• _To do_:
Retype each record exactly, please. Skip none.

*** Supplied entries Section Begins ***

/-- The store permission of each register (R56, R71, R84, R98, R272, R294, R301, R303, R310, R314, R317, R338, R384). -/
def MmioReg.storeOk (r : MmioReg) (h : Hart) (mode : Mode) (size : Nat) : Bool :=
  match r with
  | .efq _ _ => roleOk h mode (· == 1)
  | .disc _ _ => roleOk h mode (· == 3)
  | .dqctl | .dqfree | .dqtime | .dqseq | .rclate | .crdrop | .lease _ _ | .fdntfy | .fdstat _ => roleOk h mode (· == 2)
  | .bmode c _ | .fqhead c _ | .fqlevel c _ | .mdrop c | .handler c _ _ _ =>
    mode == .m || (mode == .s && h.cluster == c)
  | .ceqstat _ _ _ | .ckbusy | .ckpend => false
  | .l2cmd | .l2stat | .ddtbase | .domsel | .l2ctr _ => roleOk h mode (· != 0)
  | .pctl _ | .pstat _ | .portCtr _ _ | .txcfg _ _ | .txprod _ _ | .txcons _ _ | .flowm _ _ | .flowa _ _ =>
    roleOk h mode (· == 4)
  | .cxlcfg => mode == .m
  | .hpstat | .spcfg _ _ | .ring _ _ => roleOk h mode (· == 5)
  | .twstat | .twexp => roleOk h mode (· != 0)
  | .twdoor _ => size == 8
  | .bootst | .rstreq | .rolelock | .pwrcap | .pwrstat | .fatstat | .lhstat _ | .lhcnt _ => mode == .m
  | .mbcmd | .mbstat | .mbuf _ => mode == .m

/-- EFWAKE (R338, R342): the repair of the named rows' chains is complete. -/
def State.efwake (s : State) (c rows : Nat) : State :=
  (List.range 4).foldl (fun s k => if bitAt rows k then s.setRow c k { s.row c k with repair := false } else s) s

/-- A doorbell to the twin (R304, R388): discarded while the port is down; otherwise it takes a credit and leaves the
module. -/
def State.twdoor (s : State) : State :=
  if s.ports.twinUp then { s with ports := { s.ports with credits := s.ports.credits - 1 } } else s

/-- A store to the register at a multiple-of-8 offset: v is the value written, `mask` the bits the store covers. A store
of 4 bytes leaves the fields of the other half as they are (DEDUCED, log 6). -/
def State.mmioPut (s : State) (off : Nat) (r : MmioReg) (v mask : Nat) : State :=
  let old := (s.mmioValue off r).toNat
  let merged := (v &&& mask) ||| (old &&& (2 ^ 64 - 1 - mask))
  let w := BitVec.ofNat 64 (v &&& mask)
  let plain (s : State) : State :=
    let rw := r.rw
    let kept := old &&& (2 ^ 64 - 1 - rw) &&& (2 ^ 64 - 1 - (r.w1c &&& v &&& mask))
    s.mmioSet off r.reset (BitVec.ofNat 64 (r.norm s old ((merged &&& rw) ||| kept)))
  match r with
  | .lease 0 _ => s
  | .lease l 1 =>
    let s' := plain s
    if !bitAt old 0 && bitAt merged 0 then
      { s' with dqu := { s'.dqu with validAt := tabSet 0 s'.dqu.validAt l s.dquNow } }
    else s'
  | .efq c 1 =>
    let s' := plain s
    if !bitAt old 63 && bitAt merged 63 then s'.mmioSet (0x3000 + c * 0x40 + 0x10) 0 0 else s'
  | .efq c 4 => s.efwake c w.toNat
  | .efq c 5 => s.mmioSet (0x3000 + c * 0x40 + 0x28) 0 (BitVec.ofNat 64 (merged % 2 ^ 32))
  | .disc n 2 => s.setTinc n (merged % 2 ^ 40)
  | .disc n 3 => s.tstep n w
  | .disc n 4 => s.setCounter n { s.counter n with locked := bitAt merged 0 }
  | .disc n 5 => if mask % 64 = 0 then s else s.beacon n (w.toNat % 64)
  | .bmode c b => s.bmodeWrite c b (BitVec.ofNat 64 merged)
  | .fqlevel c b => if bitAt w.toNat 63 then s.fqReset c b else s
  | .l2cmd => s.l2Cmd w
  | .hpstat => if bitAt w.toNat 1 then { s with ports := { s.ports with rstSeen := false } } else s
  | .ring h 1 =>
    let s' := plain s
    if !bitAt old 63 && bitAt merged 63 then s'.mmioSet (ringOff h 2) 0 0 else s'
  | .cxlcfg => s.mmioSet off 0 (BitVec.ofNat 64 (r.norm s old (merged &&& r.rw)))
  | .twdoor _ => s.twdoor
  | .rstreq => s.rstReq w
  | .rolelock => s.roleLock w
  | .pwrcap => if mask % 2 ^ 10 = 0 then s else { s with power := { s.power with capFw := capClamp (merged % 1024) } }
  | .pwrstat => if bitAt w.toNat 0 then { s with power := { s.power with excursion := false } } else s
  | .mbcmd => if mask % 256 = 0 then s else s.mbCmd w
  | _ => if r.rw = 0 && r.w1c = 0 then s else plain s

/-- A store of 4 or 8 aligned bytes of MMIO, performed. -/
def State.mmioStore (s : State) (off size v : Nat) : State :=
  match mmioReg (off - off % 8) with
  | none => s
  | some r => s.mmioPut (off - off % 8) r (v % 2 ^ (8 * size) * 2 ^ (8 * (off % 8))) (ones (8 * (off % 8)) (8 * size))

/-- Whether a store to an MMIO offset may be performed now: a doorbell waits for a Milzin credit while the twin port is up
(R304, R388). -/
def State.mmioReady (s : State) (off : Nat) : Bool :=
  match mmioReg (off - off % 8) with
  | some (.twdoor _) => !s.ports.twinUp || decide (0 < s.ports.credits)
  | _ => true

/-- What a host store through BAR0 does (R294, R301): KEEP and CXLCFG stay as they are. DEDUCED, log 94. -/
def State.bar0Store (s : State) (o size v : Nat) : State :=
  let off := hostBlock + o % 0x1000000
  if !((size == 4 || size == 8) && o % size == 0) then s
  else
    match mmioReg (off - off % 8) with
    | some .cxlcfg => s
    | some (.spcfg n 0) =>
      let keep := bitsAt (s.mmioGet (off - off % 8) 0).toNat 62 1
      let s := s.mmioStore off size v
      let reg := hostBlock + 0x80000 + n * 0x20
      s.mmioSet reg 0 (BitVec.ofNat 64 (putBits (s.mmioGet reg 0).toNat 62 1 keep))
    | some _ => s.mmioStore off size v
    | none => s

end Sys2Proof.Machine
end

*** Supplied entries Section Ends ***

• _Exercise solution_:
/-- The store permission of each register (R56, R71, R84, R98, R272, R294, R301, R303, R310, R314, R317, R338, R384). -/
def MmioReg.storeOk (r : MmioReg) (h : Hart) (mode : Mode) (size : Nat) : Bool :=
  match r with
  | .efq _ _ => roleOk h mode (· == 1)
  | .disc _ _ => roleOk h mode (· == 3)
  | .dqctl | .dqfree | .dqtime | .dqseq | .rclate | .crdrop | .lease _ _ | .fdntfy | .fdstat _ => roleOk h mode (· == 2)
  | .bmode c _ | .fqhead c _ | .fqlevel c _ | .mdrop c | .handler c _ _ _ =>
    mode == .m || (mode == .s && h.cluster == c)
  | .ceqstat _ _ _ | .ckbusy | .ckpend => false
  | .l2cmd | .l2stat | .ddtbase | .domsel | .l2ctr _ => roleOk h mode (· != 0)
  | .pctl _ | .pstat _ | .portCtr _ _ | .txcfg _ _ | .txprod _ _ | .txcons _ _ | .flowm _ _ | .flowa _ _ =>
    roleOk h mode (· == 4)
  | .cxlcfg => mode == .m
  | .hpstat | .spcfg _ _ | .ring _ _ => roleOk h mode (· == 5)
  | .twstat | .twexp => roleOk h mode (· != 0)
  | .twdoor _ => size == 8
  | .bootst | .rstreq | .rolelock | .pwrcap | .pwrstat | .fatstat | .lhstat _ | .lhcnt _ => mode == .m
  | .mbcmd | .mbstat | .mbuf _ => mode == .m

/-- EFWAKE (R338, R342): the repair of the named rows' chains is complete. -/
def State.efwake (s : State) (c rows : Nat) : State :=
  (List.range 4).foldl (fun s k => if bitAt rows k then s.setRow c k { s.row c k with repair := false } else s) s

/-- A doorbell to the twin (R304, R388): discarded while the port is down; otherwise it takes a credit and leaves the
module. -/
def State.twdoor (s : State) : State :=
  if s.ports.twinUp then { s with ports := { s.ports with credits := s.ports.credits - 1 } } else s

/-- A store to the register at a multiple-of-8 offset: v is the value written, `mask` the bits the store covers. A store
of 4 bytes leaves the fields of the other half as they are (DEDUCED, log 6). -/
def State.mmioPut (s : State) (off : Nat) (r : MmioReg) (v mask : Nat) : State :=
  let old := (s.mmioValue off r).toNat
  let merged := (v &&& mask) ||| (old &&& (2 ^ 64 - 1 - mask))
  let w := BitVec.ofNat 64 (v &&& mask)
  let plain (s : State) : State :=
    let rw := r.rw
    let kept := old &&& (2 ^ 64 - 1 - rw) &&& (2 ^ 64 - 1 - (r.w1c &&& v &&& mask))
    s.mmioSet off r.reset (BitVec.ofNat 64 (r.norm s old ((merged &&& rw) ||| kept)))
  match r with
  | .lease 0 _ => s
  | .lease l 1 =>
    let s' := plain s
    if !bitAt old 0 && bitAt merged 0 then
      { s' with dqu := { s'.dqu with validAt := tabSet 0 s'.dqu.validAt l s.dquNow } }
    else s'
  | .efq c 1 =>
    let s' := plain s
    if !bitAt old 63 && bitAt merged 63 then s'.mmioSet (0x3000 + c * 0x40 + 0x10) 0 0 else s'
  | .efq c 4 => s.efwake c w.toNat
  | .efq c 5 => s.mmioSet (0x3000 + c * 0x40 + 0x28) 0 (BitVec.ofNat 64 (merged % 2 ^ 32))
  | .disc n 2 => s.setTinc n (merged % 2 ^ 40)
  | .disc n 3 => s.tstep n w
  | .disc n 4 => s.setCounter n { s.counter n with locked := bitAt merged 0 }
  | .disc n 5 => if mask % 64 = 0 then s else s.beacon n (w.toNat % 64)
  | .bmode c b => s.bmodeWrite c b (BitVec.ofNat 64 merged)
  | .fqlevel c b => if bitAt w.toNat 63 then s.fqReset c b else s
  | .l2cmd => s.l2Cmd w
  | .hpstat => if bitAt w.toNat 1 then { s with ports := { s.ports with rstSeen := false } } else s
  | .ring h 1 =>
    let s' := plain s
    if !bitAt old 63 && bitAt merged 63 then s'.mmioSet (ringOff h 2) 0 0 else s'
  | .cxlcfg => s.mmioSet off 0 (BitVec.ofNat 64 (r.norm s old (merged &&& r.rw)))
  | .twdoor _ => s.twdoor
  | .rstreq => s.rstReq w
  | .rolelock => s.roleLock w
  | .pwrcap => if mask % 2 ^ 10 = 0 then s else { s with power := { s.power with capFw := capClamp (merged % 1024) } }
  | .pwrstat => if bitAt w.toNat 0 then { s with power := { s.power with excursion := false } } else s
  | .mbcmd => if mask % 256 = 0 then s else s.mbCmd w
  | _ => if r.rw = 0 && r.w1c = 0 then s else plain s

/-- A store of 4 or 8 aligned bytes of MMIO, performed. -/
def State.mmioStore (s : State) (off size v : Nat) : State :=
  match mmioReg (off - off % 8) with
  | none => s
  | some r => s.mmioPut (off - off % 8) r (v % 2 ^ (8 * size) * 2 ^ (8 * (off % 8))) (ones (8 * (off % 8)) (8 * size))

/-- Whether a store to an MMIO offset may be performed now: a doorbell waits for a Milzin credit while the twin port is up
(R304, R388). -/
def State.mmioReady (s : State) (off : Nat) : Bool :=
  match mmioReg (off - off % 8) with
  | some (.twdoor _) => !s.ports.twinUp || decide (0 < s.ports.credits)
  | _ => true

/-- What a host store through BAR0 does (R294, R301): KEEP and CXLCFG stay as they are. DEDUCED, log 94. -/
def State.bar0Store (s : State) (o size v : Nat) : State :=
  let off := hostBlock + o % 0x1000000
  if !((size == 4 || size == 8) && o % size == 0) then s
  else
    match mmioReg (off - off % 8) with
    | some .cxlcfg => s
    | some (.spcfg n 0) =>
      let keep := bitsAt (s.mmioGet (off - off % 8) 0).toNat 62 1
      let s := s.mmioStore off size v
      let reg := hostBlock + 0x80000 + n * 0x20
      s.mmioSet reg 0 (BitVec.ofNat 64 (putBits (s.mmioGet reg 0).toNat 62 1 keep))
    | some _ => s.mmioStore off size v
    | none => s

end Sys2Proof.Machine
end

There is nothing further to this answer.